There has been a long-standing interest in the effects of competition, which is widely recognized as a driver of improved product quality, operational efficiency, innovation, and economic growth (Nickell, 1996; Holmes and Schmitz Jr, 2010; Amiti and Khandelwal, 2013; Buccirossi et al. ,2013). Establishing a causal impact of competition on productivity or efficiency presents substantial challenges due to the difficulty of identifying a clean source of exogenous variation in competition; it is even more challenging to isolate the mechanisms through which competition impacts quality or productivity (Holmes and Schmitz Jr, 2010). In our recent working paper (Fang et al., 2020), we use the entry of Beijing-Shanghai high-speed rail (HSR) on June 30, 2011, as an exogenous increase in competition for the commercial airlines, and investigate whether competition spurs quality improvement, and, if so, how.

In this study, we use a proprietary and comprehensive dataset containing 865,967 non-stop Beijing-outbound flights scheduled by 41 airlines to 113 domestic destinations in China between January 1, 2009 and December 25, 2012. The richness of this flight data enables us to study the impact of HSR competition on the airlines’ quality improvement proxied by their on-time performance (OTP), and to pinpoint the sources of the quality improvement.
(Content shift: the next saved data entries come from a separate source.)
-- ==== Sys2Proof/Laws/KeepsRows.lean ====
section
/-! SUPPORT. What the operations of the rows keep: reports of frames sent, frames heard, timers, commands. -/

namespace Sys2Proof.Machine

variable {s₀ s : State}


/-- The link counters set to 0 on both sides (R83, R190). -/
theorem Keeps.clearLink {a b : State} (h : Keeps a b) :
    Keeps { a with lif.errors := 0, lif.collisions := 0 } { b with lif.errors := 0, lif.collisions := 0 } := by
  obtain ⟨hc, hu, hs⟩ := h
  refine ⟨?_, hu, hs⟩
  simp_all [SameCore]

/-- The sequence counter raised on both sides (R5). -/
theorem Keeps.nextSequence (s : State) (h : Keeps s₀ s) : Keeps { s₀ with cat.counter := s.cat.counter + 1 }
    { s with cat.counter := s.cat.counter + 1 } := by
  obtain ⟨hc, hu, hs⟩ := h
  exact ⟨hc, ⟨fun hp => ⟨(hu.1 hp).1, rfl⟩, hu.2⟩, hs⟩

/-! ## Reports -/

theorem grantReportedSent_keeps (h : Keeps s₀ s) (j : Nat) : Keeps s₀ (grantReportedSent j s) := by
  unfold grantReportedSent
  (repeat' split)
  all_goals
    repeat (first
      | with_reducible exact h
      | with_reducible apply modPlay_keeps
      | with_reducible apply modJob_keeps
      | with_reducible apply modRepair_keeps
      | exact h
      | apply modPlay_keeps
      | apply modJob_keeps
      | apply modRepair_keeps)

theorem seekReportedSent_keeps (h : Keeps s₀ s) (j : Nat) : Keeps s₀ (seekReportedSent j s) := by
  unfold seekReportedSent
  (repeat' split)
  all_goals
    repeat (first
      | with_reducible exact h
      | with_reducible apply modPlay_keeps
      | with_reducible apply modRepair_keeps
      | exact h
      | apply modPlay_keeps
      | apply modRepair_keeps)

theorem doneReportedSent_keeps (h : Keeps s₀ s) (j : Nat) : Keeps s₀ (doneReportedSent j s) := by
  unfold doneReportedSent
  (repeat' split)
  all_goals
    repeat (first
      | with_reducible exact h
      | with_reducible apply replicateDoneSent_keeps
      | with_reducible apply endJob_keeps
      | exact h
      | apply replicateDoneSent_keeps
      | apply endJob_keeps)

theorem reportSent_keeps (h : Keeps s₀ s) (j : Nat) (f : Frame) : Keeps s₀ (reportSent j f s) := by
  unfold reportSent
  (repeat' split)
  all_goals
    repeat (first
      | with_reducible exact h
      | with_reducible apply modReplicate_keeps
      | with_reducible apply assignSent_keeps
      | with_reducible apply doneReportedSent_keeps
      | with_reducible apply seekReportedSent_keeps
      | with_reducible apply grantReportedSent_keeps
      | with_reducible apply modReceive_keeps
      | exact h
      | apply modReplicate_keeps
      | apply assignSent_keeps
      | apply doneReportedSent_keeps
      | apply seekReportedSent_keeps
      | apply grantReportedSent_keeps
      | apply modReceive_keeps)

theorem reportDropped_keeps (h : Keeps s₀ s) (j : Nat) (f : Frame) : Keeps s₀ (reportDropped j f s) := by
  unfold reportDropped
  (repeat' split)
  all_goals
    repeat (first
      | with_reducible exact h
      | with_reducible apply pendPlay_keeps
      | with_reducible apply endJob_keeps
      | with_reducible apply stopRepair_keeps
      | exact h
      | apply pendPlay_keeps
      | apply endJob_keeps
      | apply stopRepair_keeps)

theorem reportTo_keeps (h : Keeps s₀ s) (owner : Option Nat) (report : Nat → State → State)
    (hr : ∀ j, Keeps s₀ (report j s)) : Keeps s₀ (reportTo owner report s) := by
  unfold reportTo
  split
  · exact hr _
  · exact h
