-- ==== Sys2Proof/Laws/State.lean ====
section
/-! SUPPORT. The fields that each update of the state leaves as they were: one lemma per field. -/

namespace Sys2Proof.Machine

/-! ### setMark -/

@[simp] theorem setMark_pending (s : State) : (setMark s).pending = s.pending := rfl
@[simp] theorem setMark_clock (s : State) : (setMark s).clock = s.clock := rfl
@[simp] theorem setMark_freeIx (s : State) : (setMark s).freeIx = s.freeIx := rfl
@[simp] theorem setMark_med (s : State) : (setMark s).med = s.med := rfl
@[simp] theorem setMark_jt (s : State) : (setMark s).jt = s.jt := rfl
@[simp] theorem setMark_port (s : State) : (setMark s).port = s.port := rfl
@[simp] theorem setMark_lif (s : State) : (setMark s).lif = s.lif := rfl
@[simp] theorem setMark_hou (s : State) : (setMark s).hou = s.hou := rfl
@[simp] theorem setMark_notes (s : State) : (setMark s).notes = s.notes := rfl
@[simp] theorem setMark_act (s : State) : (setMark s).act = s.act := rfl
@[simp] theorem setMark_cpe (s : State) : (setMark s).cpe = s.cpe := rfl
@[simp] theorem setMark_sul (s : State) : (setMark s).sul = s.sul := rfl

/-! ### setFault -/

@[simp] theorem setFault_pending (s : State) : (setFault s).pending = s.pending := rfl
@[simp] theorem setFault_clock (s : State) : (setFault s).clock = s.clock := rfl
@[simp] theorem setFault_freeIx (s : State) : (setFault s).freeIx = s.freeIx := rfl
@[simp] theorem setFault_med (s : State) : (setFault s).med = s.med := rfl
@[simp] theorem setFault_jt (s : State) : (setFault s).jt = s.jt := rfl
@[simp] theorem setFault_port (s : State) : (setFault s).port = s.port := rfl
@[simp] theorem setFault_lif (s : State) : (setFault s).lif = s.lif := rfl
@[simp] theorem setFault_hou (s : State) : (setFault s).hou = s.hou := rfl
@[simp] theorem setFault_notes (s : State) : (setFault s).notes = s.notes := rfl
@[simp] theorem setFault_act (s : State) : (setFault s).act = s.act := rfl
@[simp] theorem setFault_cpe (s : State) : (setFault s).cpe = s.cpe := rfl
@[simp] theorem setFault_sul (s : State) : (setFault s).sul = s.sul := rfl

/-! ### respond -/

@[simp] theorem respond_pending (r : Result) (code tag : Nat) (data : List Byte) (s : State) : (respond r code tag data s).pending = s.pending := rfl
@[simp] theorem respond_clock (r : Result) (code tag : Nat) (data : List Byte) (s : State) : (respond r code tag data s).clock = s.clock := rfl
@[simp] theorem respond_freeIx (r : Result) (code tag : Nat) (data : List Byte) (s : State) : (respond r code tag data s).freeIx = s.freeIx := rfl
@[simp] theorem respond_cat (r : Result) (code tag : Nat) (data : List Byte) (s : State) : (respond r code tag data s).cat = s.cat := rfl
@[simp] theorem respond_med (r : Result) (code tag : Nat) (data : List Byte) (s : State) : (respond r code tag data s).med = s.med := rfl
@[simp] theorem respond_jt (r : Result) (code tag : Nat) (data : List Byte) (s : State) : (respond r code tag data s).jt = s.jt := rfl
@[simp] theorem respond_port (r : Result) (code tag : Nat) (data : List Byte) (s : State) : (respond r code tag data s).port = s.port := rfl
@[simp] theorem respond_lif (r : Result) (code tag : Nat) (data : List Byte) (s : State) : (respond r code tag data s).lif = s.lif := rfl
@[simp] theorem respond_hou (r : Result) (code tag : Nat) (data : List Byte) (s : State) : (respond r code tag data s).hou = s.hou := rfl
@[simp] theorem respond_notes (r : Result) (code tag : Nat) (data : List Byte) (s : State) : (respond r code tag data s).notes = s.notes := rfl
@[simp] theorem respond_act (r : Result) (code tag : Nat) (data : List Byte) (s : State) : (respond r code tag data s).act = s.act := rfl
@[simp] theorem respond_sul (r : Result) (code tag : Nat) (data : List Byte) (s : State) : (respond r code tag data s).sul = s.sul := rfl

/-! ### busyWith -/

@[simp] theorem busyWith_pending (c : Current) (s : State) : (busyWith c s).pending = s.pending := rfl
@[simp] theorem busyWith_clock (c : Current) (s : State) : (busyWith c s).clock = s.clock := rfl
@[simp] theorem busyWith_freeIx (c : Current) (s : State) : (busyWith c s).freeIx = s.freeIx := rfl
@[simp] theorem busyWith_cat (c : Current) (s : State) : (busyWith c s).cat = s.cat := rfl
@[simp] theorem busyWith_med (c : Current) (s : State) : (busyWith c s).med = s.med := rfl
@[simp] theorem busyWith_jt (c : Current) (s : State) : (busyWith c s).jt = s.jt := rfl
@[simp] theorem busyWith_port (c : Current) (s : State) : (busyWith c s).port = s.port := rfl
@[simp] theorem busyWith_lif (c : Current) (s : State) : (busyWith c s).lif = s.lif := rfl
@[simp] theorem busyWith_hou (c : Current) (s : State) : (busyWith c s).hou = s.hou := rfl
@[simp] theorem busyWith_notes (c : Current) (s : State) : (busyWith c s).notes = s.notes := rfl
@[simp] theorem busyWith_act (c : Current) (s : State) : (busyWith c s).act = s.act := rfl
@[simp] theorem busyWith_sul (c : Current) (s : State) : (busyWith c s).sul = s.sul := rfl

/-! ### putJob -/

@[simp] theorem putJob_pending (j : Nat) (job : Job) (s : State) : (putJob j job s).pending = s.pending := rfl
@[simp] theorem putJob_clock (j : Nat) (job : Job) (s : State) : (putJob j job s).clock = s.clock := rfl
@[simp] theorem putJob_freeIx (j : Nat) (job : Job) (s : State) : (putJob j job s).freeIx = s.freeIx := rfl
@[simp] theorem putJob_cat (j : Nat) (job : Job) (s : State) : (putJob j job s).cat = s.cat := rfl
@[simp] theorem putJob_med (j : Nat) (job : Job) (s : State) : (putJob j job s).med = s.med := rfl
@[simp] theorem putJob_port (j : Nat) (job : Job) (s : State) : (putJob j job s).port = s.port := rfl
@[simp] theorem putJob_lif (j : Nat) (job : Job) (s : State) : (putJob j job s).lif = s.lif := rfl
@[simp] theorem putJob_hou (j : Nat) (job : Job) (s : State) : (putJob j job s).hou = s.hou := rfl
@[simp] theorem putJob_notes (j : Nat) (job : Job) (s : State) : (putJob j job s).notes = s.notes := rfl
@[simp] theorem putJob_act (j : Nat) (job : Job) (s : State) : (putJob j job s).act = s.act := rfl
@[simp] theorem putJob_cpe (j : Nat) (job : Job) (s : State) : (putJob j job s).cpe = s.cpe := rfl
@[simp] theorem putJob_sul (j : Nat) (job : Job) (s : State) : (putJob j job s).sul = s.sul := rfl

/-! ### raise -/

@[simp] theorem raise_pending (e : Event) (s : State) : (raise e s).pending = s.pending := by unfold raise; (try dsimp only); (repeat' split) <;> rfl
@[simp] theorem raise_clock (e : Event) (s : State) : (raise e s).clock = s.clock := by unfold raise; (try dsimp only); (repeat' split) <;> rfl
@[simp] theorem raise_freeIx (e : Event) (s : State) : (raise e s).freeIx = s.freeIx := by unfold raise; (try dsimp only); (repeat' split) <;> rfl
@[simp] theorem raise_cat (e : Event) (s : State) : (raise e s).cat = s.cat := by unfold raise; (try dsimp only); (repeat' split) <;> rfl
@[simp] theorem raise_med (e : Event) (s : State) : (raise e s).med = s.med := by unfold raise; (try dsimp only); (repeat' split) <;> rfl
@[simp] theorem raise_jt (e : Event) (s : State) : (raise e s).jt = s.jt := by unfold raise; (try dsimp only); (repeat' split) <;> rfl
@[simp] theorem raise_port (e : Event) (s : State) : (raise e s).port = s.port := by unfold raise; (try dsimp only); (repeat' split) <;> rfl
@[simp] theorem raise_lif (e : Event) (s : State) : (raise e s).lif = s.lif := by unfold raise; (try dsimp only); (repeat' split) <;> rfl
@[simp] theorem raise_hou (e : Event) (s : State) : (raise e s).hou = s.hou := by unfold raise; (try dsimp only); (repeat' split) <;> rfl
@[simp] theorem raise_notes (e : Event) (s : State) : (raise e s).notes = s.notes := by unfold raise; (try dsimp only); (repeat' split) <;> rfl
@[simp] theorem raise_act (e : Event) (s : State) : (raise e s).act = s.act := by unfold raise; (try dsimp only); (repeat' split) <;> rfl
@[simp] theorem raise_sul (e : Event) (s : State) : (raise e s).sul = s.sul := by unfold raise; (try dsimp only); (repeat' split) <;> rfl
We utilize a difference-in-differences (DID) strategy that exploits the variation in competition caused by HSR entry across cities. The treatment group is flights departing from Beijing Capital International Airport (BCIA) for 11 cities connected by the Beijing-Shanghai HSR (denoted by red train signs in Figure 1), and the control group is flights departing from Beijing for 102 non-HSR destinations (denoted by green and black train signs, as well as blue airport signs, in Figure 1). Following Mayer and Sinai (2003) and Prince and Simon (2015), we examine six different OTP measures as outcome variables, namely, the arrival/departure delay in minutes (the difference between the actual arrival/departure time and scheduled arrival/departure time, which measures the intensive margin of the flight delay), an indicator for whether a flight arrives/departs 15 minutes later than the scheduled arrival/departure time (which measures the extensive margin of the flight delay), as well as the actual travel time, and excessive travel time.

Figure 1: Geographic Distribution of Sample Cities



We find that, at the intensive margin, the HSR entry leads to an average decrease of 2.54 minutes (about 14.51%) in arrival delay minutes; and at the extensive margin, the HSR entry causes a 2.5 percentage point reduction in arrival delays of 15 minutes or longer. We also find that the entry of HSR significantly reduces the variance of flight arrival delay minutes. Using the alternative measures of OTP, we find very robust results indicating that HSR entry reduces actual travel time and excessive travel time by 4.73 and 3.92 minutes, respectively. These results are quantitatively similar when we use the narrower control group consisting of only nine destination cities (denoted by green train signs in Figure 1) along the Beijing-Guangzhou HSR line, which began operation on December 26, 2012. The planning and construction of the Beijing-Guangzhou HSR line occurred at the same time as the Beijing-Shanghai HSR, but it took longer to complete; thus, the nine cities on the Beijing-Guangzhou HSR are more comparable to the treatment group during the sample period between January 1, 2009, and December 25, 2012.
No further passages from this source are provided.